++++ Dataset extract ++++

theorem Calm.engStore {s : State} (h : Calm s) (w : Who) (va : Nat) (bs : List Byte) (hw : w.untranslated = true) (h0 : hostBase ≤ va) (h1 : va + bs.length ≤ hostBase + 2 ^ 36)
    (hn : 0 < bs.length) (hl : va % 128 + bs.length ≤ 128) : Calm (s.engStore w (BitVec.ofNat 64 va) bs).1 ∧ s.MemSide (s.engStore w (BitVec.ofNat 64 va) bs).1 ∧
      (s.engStore w (BitVec.ofNat 64 va) bs).2 = .ok () := by
  have hb : hostBase = 0x400000000000 := rfl
  have rem : lineRemote (va / 128) = false := by simp only [lineRemote, decide_eq_false_iff_not]; omega
  have home : homeOf (va / 128) = none := by simp only [homeOf]; rw [dif_neg (by omega)]
  have kind : s.lineKind (hostAcc va bs.length) (va / 128) = { llcOnly := false, noL1 := false, isSealed := false } := by simp [State.lineKind, hostAcc, State.isPlane, h.views]
  have free : s.lineFree (va / 128) = true := by simp [State.lineFree, h.lease, h.pend]
  have own (full : Bool) : Calm (s.ownLine w.core { llcOnly := false, noL1 := false, isSealed := false } full (va / 128)).1 ∧
      (s.ownLine w.core { llcOnly := false, noL1 := false, isSealed := false } full (va / 128)).2 = .ok := by
    have ho := h.homeOwn (va / 128) (agentOf (dieOf w.core)) full home
    obtain ⟨t, ht, hc⟩ := h.l2Room (agentOf (dieOf w.core)) (va / 128)
    have ho' := hc.homeOwn (va / 128) (agentOf (dieOf w.core)) full home
    simp only [State.ownLine, rem, h.agents, h.poisoned, h.master, List.contains_nil, Bool.false_eq_true, if_false]
    split
    · split
      · exact ⟨ho.1, by rw [ho.2]; rfl⟩
      · exact ⟨h.l2Set _ _ _, rfl⟩
    · simp only [ht, ho'.2]
      exact ⟨ho'.1, rfl⟩
  unfold State.engStore
  simp only [check_host s h w .store va bs.length hw (.inr rfl) h0 h1 hn, hostAcc_lines va bs.length hn hl]
  simp only [show (hostAcc va bs.length).reg = none from rfl, show (hostAcc va bs.length).remote = false from rfl, show (hostAcc va bs.length).trs = [] from rfl, Bool.not_true,
    Bool.false_eq_true, if_false, free, kind, (own _).2]
  have e : distinctTrs [] = [] := rfl
  have low := (own (bs.length == 128)).1.insertLow s w.launch w.core (BitVec.ofNat 64 va) [va / 128]
  simp only [e, State.setDirties, low.unpoison, low.perform]
  exact ⟨low.of rfl low.leases (fun _ hx => hx), ((State.ownLine_side ..).trans (State.insertLow_side ..)).then rfl, trivial⟩

-- ## Extents

/-- One access of an extent: within a line, in host memory. -/
def segOk (g : Nat × Nat) : Prop := hostBase ≤ g.1 ∧ g.1 + g.2 ≤ hostBase + 2 ^ 36 ∧ 0 < g.2 ∧ g.1 % 128 + g.2 ≤ 128

theorem segs_ok (va n : Nat) (hn : 0 < n) (h0 : hostBase ≤ va) (h1 : va + n ≤ hostBase + 2 ^ 36) : ∀ g ∈ segs va n, segOk g := by
  intro g hg
  simp only [segs, List.mem_map, List.mem_range] at hg
  obtain ⟨i, hi, rfl⟩ := hg
  simp only [segOk]
  split
  · subst i
    omega
  · omega

theorem take_calm (w : Who) (hw : w.untranslated = true) (va at_ : Nat) (gs : List (Nat × Nat)) (hg : ∀ g ∈ gs, segOk g) (s : State) (h : Calm s) (t : Taken)
    (ht : t.waits = false ∧ t.err = 0) :
    let r := gs.foldl (fun (r : State × Taken) g =>
      let q := r.1.sideLoad w false g.1 g.2
      match q.2 with
      | .ok bs => (q.1, { r.2 with data := r.2.data ++ (List.range bs.length).zipWith (fun i b => (at_ + (g.1 - va) + i, b)) bs })
      | .err c => (q.1, r.2.fault c (r.1.failByte w false g.1 g.2))
      | .wait => (q.1, { r.2 with waits := true })) (s, t)
    Calm r.1 ∧ s.MemSide r.1 ∧ r.2.waits = false ∧ r.2.err = 0 := by
  induction gs generalizing s t with
  | nil => exact ⟨h, .refl s, ht⟩
  | cons g gs ih =>
    obtain ⟨a, b, c, d⟩ := hg g (List.mem_cons_self ..)
    obtain ⟨h1, hc, bs, h2⟩ := h.engLoad w g.1 g.2 hw a b c d
    have := ih (fun x hx => hg x (List.mem_cons_of_mem _ hx)) (s.engLoad w (BitVec.ofNat 64 g.1) g.2).1 h1
      { t with data := t.data ++ (List.range bs.length).zipWith (fun i b => (at_ + (g.1 - va) + i, b)) bs } ht
    have this := And.intro this.1 (And.intro (hc.trans this.2.1) this.2.2)
    simp only [List.foldl_cons, State.sideLoad, Bool.false_eq_true, if_false, h2]
    simpa only [State.sideLoad, Bool.false_eq_true, if_false] using this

++++

Exercise prompt: Extract exactly and only the lines above from the line containing "let r := gs.foldl" through the line containing "Bool.false_eq_true, if_false, h2]", both end lines included.

Expected output:
    let r := gs.foldl (fun (r : State × Taken) g =>
      let q := r.1.sideLoad w false g.1 g.2
      match q.2 with
      | .ok bs => (q.1, { r.2 with data := r.2.data ++ (List.range bs.length).zipWith (fun i b => (at_ + (g.1 - va) + i, b)) bs })
      | .err c => (q.1, r.2.fault c (r.1.failByte w false g.1 g.2))
      | .wait => (q.1, { r.2 with waits := true })) (s, t)
    Calm r.1 ∧ s.MemSide r.1 ∧ r.2.waits = false ∧ r.2.err = 0 := by
  induction gs generalizing s t with
  | nil => exact ⟨h, .refl s, ht⟩
  | cons g gs ih =>
    obtain ⟨a, b, c, d⟩ := hg g (List.mem_cons_self ..)
    obtain ⟨h1, hc, bs, h2⟩ := h.engLoad w g.1 g.2 hw a b c d
    have := ih (fun x hx => hg x (List.mem_cons_of_mem _ hx)) (s.engLoad w (BitVec.ofNat 64 g.1) g.2).1 h1
      { t with data := t.data ++ (List.range bs.length).zipWith (fun i b => (at_ + (g.1 - va) + i, b)) bs } ht
    have this := And.intro this.1 (And.intro (hc.trans this.2.1) this.2.2)
    simp only [List.foldl_cons, State.sideLoad, Bool.false_eq_true, if_false, h2]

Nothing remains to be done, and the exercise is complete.